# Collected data
_ _ _

-- ==== Sys2Proof/Config.lean ====
section
/-! DEFINITION. What an implementation fixes and what the spec leaves open. Every `opaque` here has no body that a
proof can see: a claim about it holds for every value. -/

namespace Sys2Proof

/-- Free values (log entry 2): the value the spec leaves open at the `n`-th place where the machine takes one. -/
opaque Config.freeValue : Nat → Nat

/-- Signature bytes of the signing engine over a byte list, 1 ECDSA P-384, 2 ML-DSA-65: the engine's keys derive from the part's fused
seed (R539, log entry 3). -/
opaque Config.sign : Nat → List Nat → List Nat

/-- Whether a signature verifies, 1 ECDSA P-384, 2 ML-DSA-65: public key, message, signature. The algorithms of FIPS 186-5 and FIPS 204
are uninterpreted (log entry 3). -/
opaque Config.verifies : Nat → List Nat → List Nat → List Nat → Bool

/-- Identity of the part: 1 vendor ID, 2 product code, 3 revision, 4 serial number (1018h); 5 PCI vendor ID; 6 die
revision; 7 identity digest; 8 owner key hash; 9 to 12 vendor key hashes; 13, 14 digests of the boot ROM and of stage
1; 15 MCTP version entry, 16 JEDEC manufacturer identity (R22, R437, R538, R539, R579). -/
opaque Config.identity : Nat → Nat

/-- The set that the maker programs into slot 1: 0 its header, 1 to 6 its images (R517). -/
opaque Config.factory : Nat → List Nat

/-- Bytes of the certificate chains provisioned at manufacture (6060h.01, 6060h.02) and of the LDPC base matrix
(3032h.03), which the spec gives by reference. -/
opaque Config.provisioned : Nat → List Nat

/-- Equaliser tap or interference coefficient that a detector-tables image holds, by stream, zone and number: 0 to 15 the taps, 16 the
coefficient, 17 the leakage gain; the spec does not give the image's layout (R142, R145). -/
opaque Config.tableTap : List Nat → Nat → Nat → Nat → Int

/-- Tap `j` (0 to 7) of phase filter `i` (0 to 63) of the interpolator, in Q2.14; the spec gives the filters no taps (R134). -/
opaque Config.phaseFilter : Nat → Nat → Int

/-- Sine of `i`/1,024 of a period in Q2.14, whose rounding the spec does not give (R122, R240). -/
opaque Config.sine : Nat → Int

/-- Gains of the clock loop for a bandwidth in kHz: proportional, and integral in 2^-32 of a sixty-fourth bit time to the sample; the
spec gives only the bandwidth (R123). -/
opaque Config.clockGains : Nat → Int × Int

/-- What the gain loop and the DC-offset loop of a stream settle at from the run-in's interpolated samples: gain in Q8.8, offset;
the spec gives the loops no law (R136). -/
opaque Config.runInLoops : List Int → Int × Int

/-- Zone target g1, g2 that a detector-tables image holds in Q2.14, by surface and zone (R141, R145). -/
opaque Config.zoneTarget : List Nat → Nat → Nat → Int × Int

/-- Step of a 6-bit log-likelihood ratio in the detector's metric; the spec gives none (R143). -/
opaque Config.llrStep : Nat

/-- The decoder's layer schedule that a detector-tables image holds: rows of the base matrix in the order of an iteration (R145,
R146). -/
opaque Config.layerSchedule : List Nat → List Nat

/-- SHA-384 hash of LdpcBaseMatrix that a detector-tables image holds (R145). -/
opaque Config.tablesHash : List Nat → Nat

/-- The 4,096 words of a Rafter microcode set by address; the spec gives the set's descriptors a layout, not the place of its words
(R208, R215, R244). -/
opaque Config.microWords : List Nat → List Nat

/-- Output of the injection generator in Q2.30 for a loop slot, the number of the frequency, 0 to 7, and an instant in sub-ticks; the
spec gives the generator's range of frequencies and its purpose, not its frequencies and amplitude (R246, R276). -/
opaque Config.injection : Nat → Nat → Nat → Int

/-- Count of a replica monitor corrected to 85 degrees from the count at a case temperature in 0.1 degree, with the monitor's own
temperature coefficient, which the spec does not give (R462). -/
opaque Config.corrected : Nat → Nat → Int → Nat

/-- ln(A1/A3) in 2^-16 of two amplitudes, whose rounding the spec does not give (R277). -/
opaque Config.logRatio : Nat → Nat → Int

/-- Entries of the default sine table, whose rounding the spec does not give (R303). -/
opaque Config.defaultSine : Nat → Nat

/-- Ledger pages that fit in system-area lanes 0 to 31 of a surface after its table copies; the spec gives the system area no
sectors per track (R61, R191). -/
opaque Config.ledgerRoom : Nat → Nat

/-- System sector number of the first sector of a table, page or record by kind, number and copy; the spec gives the system area no
sector numbering (R53, R61). -/
opaque Config.systemSector : Nat → Nat → Nat → Nat

/-- NVMe qualified name built from NqnAuthority and SerialNumber, whose form the spec does not give (R336). -/
opaque Config.subNqn : List Nat → List Nat → List Nat

end Sys2Proof
end

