/-- Number of bytes of a basic type in a transfer (R408); 0 where the length is the object's own. -/
def ObjType.size : ObjType → Nat
  | .u8 => 1
  | .u16 => 2
  | .u32 => 4
  | .u64 => 8
  | .i16 => 2
  | .i32 => 4
  | .visible => 0
  | .domain => 0

/-- The access classes of R409. -/
inductive Access where
  | ro | rw | wo | const | rwk
  deriving DecidableEq, Repr

/-- One row of an object table: `count` entries from `key` on, with the range a write must keep and, for rwk, the key
that guards it (R419). -/
structure ObjRow where
  key : Nat
  count : Nat
  ty : ObjType
  access : Access
  dflt : Int
  lo : Int
  hi : Int
  guardKey : Option Nat
  deriving DecidableEq, Repr
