/-- A command context (R350). -/
structure Ctx where
  port : Nat
  sqid : Nat
  cid : Nat
  kind : CmdKind
  nsid : Nat := 0
  slba : Nat := 0
  count : Nat := 0
  fua : Bool := false
  limited : Bool := false
  fetchTick : Nat := 0
  latch : Latch := .clear
  atomic : Bool := false
  started : Bool := false
  /-- Media operations still to issue, in LBA order: first LBA and sectors of each (R357). -/
  toIssue : List (Nat × Nat) := []
  /-- LBAs of a Read or Verify that come from media and whose outcome is not final. -/
  want : List Nat := []
  /-- Pieces of a Read whose Larder lookup waits for a fill: first LBA and sectors (R387). -/
  waits : List (Nat × Nat) := []
  /-- Misses under way: line number, mask of its sectors still to come, and whether it is already counted as uncached
  (R389, R391). -/
  misses : List (Nat × Nat × Bool) := []
  /-- Chunks of a direct write, as LBA divided by 64, not yet on media, and those whose burst has not opened. -/
  chunks : List Nat := []
  unopened : List Nat := []
  failedSectors : Nat := 0
  status : Nat × Nat := (0, 0)
  deadlineRaised : Bool := false
  /-- Discarded at a reset: it finishes without a completion (R372). -/
  orphan : Bool := false
  /-- The command holds a key implicitly (R327). -/
  holdsKey : Bool := false
  data : List Nat := []
  deriving DecidableEq, Repr

/-- Owner of a range-lock entry. -/
inductive LockOwner where
  | host (port sqid cid : Nat)
  | remap (surface lane : Nat)
  | restock (stripe chunk : Nat)
  deriving DecidableEq, Repr

/-- A range-lock entry, with its place in the order of insertion and the tick it was inserted in (R352, R353). -/
structure RangeLock where
  number : Nat
  tick : Nat
  nsid : Nat
  first : Nat
  last : Nat
  exclusive : Bool
  owner : LockOwner
  deriving DecidableEq, Repr

/-- A media operation in flight or waiting on one actuator (R357, R358). -/
structure MediaOp where
  act : Nat
  port : Nat
  sqid : Nat
  cid : Nat
  nsid : Nat
  lba : Nat
  count : Nat
  isWrite : Bool
  issued : Nat
  readAhead : Bool
  overlapped : Bool
  deriving DecidableEq, Repr

/-- A slot of a Cellar ring (R363 to R367). Stage: 1 staging, 2 commit, 3 flipped, 4 retired, 5 abandoned. -/
structure CellarSlot where
  act : Nat
  ring : Nat
  seq : Nat
  /-- Ring position of the first data sector. -/
  first : Nat
  count : Nat
  nsid : Nat
  lba : Nat
  gen1 : Nat
  gen2 : Nat
  stage : Nat := 1
  /-- Commit-record copies on media. -/
  copies : Nat := 0
  zeroes : Bool
  /-- Home chunks, as LBA divided by 64, not restocked after the staging (R366). -/
  toRestock : List Nat
  port : Nat
  sqid : Nat
  cid : Nat
  /-- Restocked ahead of all other restocking (R365). -/
  urgent : Bool := false
  /-- Rewrites of both copies in place after failed verifies (R365). -/
  rewrites : Nat := 0
  /-- Both copies failed verify for good; the write is staged again (R365). -/
  failed : Bool := false
  /-- The slot is the write's second one (R365). -/
  second : Bool := false
  stagedAt : Nat := 0
  data : List Nat
  deriving DecidableEq, Repr

/-- Contexts, locks, media operations and the Cellar (chapter "Command Execution"). -/
structure Commands where
  ctxs : List Ctx := []
  locks : List RangeLock := []
  nextLock : Nat := 1
  ops : List MediaOp := []
  slots : List CellarSlot := []
  /-- Next SlotSequence of each actuator. -/
  nextSlot : List Nat := [1, 1, 1, 1]
  /-- Next free position of each ring: key actuator times 24 plus ring. -/
  ringHead : List (Nat × Nat) := []
  /-- Watermark last appended to the Trunk, per actuator, and the tick it changed since. -/
  watermarkDirty : List (Nat × Nat) := []
  /-- Fetching stopped for an activation (R373), since this tick. -/
  fetchStopped : Option Nat := none
  /-- Both ports have stopped fetching I/O commands for lack of a range-lock entry (R355). -/
  ioPaused : Bool := false
  deriving DecidableEq, Repr

/-- State of a Larder line (R384). -/
inductive LineState where
  | invalid | filling | valid | leaving
  deriving DecidableEq, Repr

/-- A Larder tag with its line's sectors (R384). -/
structure LarderLine where
  set : Nat
  way : Nat
  state : LineState
  nsid : Nat
  line : Nat
  valid : Nat
  /-- 0 filled by a host read, 1 promoted from the Side Pantry, 2 written by a host write since (R384). -/
  source : Nat := 0
  /-- Mask of the sectors of the misses under way that are still to be written into the line. -/
  awaiting : Nat := 0
  /-- Line number the reclaim of a Leaving line waits for (R389). -/
  wanted : Option (Nat × Nat) := none
  data : List (Nat × Nat) := []
  deriving DecidableEq, Repr

/-- A Side Pantry line (R393). -/
structure PantryLine where
  nsid : Nat
  line : Nat
  valid : Nat
  hit : Bool := false
  /-- Chosen for replacement and not yet reclaimed (R393). -/
  leaving : Bool := false
  data : List (Nat × Nat) := []
  deriving DecidableEq, Repr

_ _ _

# EXERCISE REQUIREMENTS
Pull every line containing "divided" out of the entries.

# OUTPUT FOR THIS TASK
  /-- Chunks of a direct write, as LBA divided by 64, not yet on media, and those whose burst has not opened. -/
  /-- Home chunks, as LBA divided by 64, not restocked after the staging (R366). -/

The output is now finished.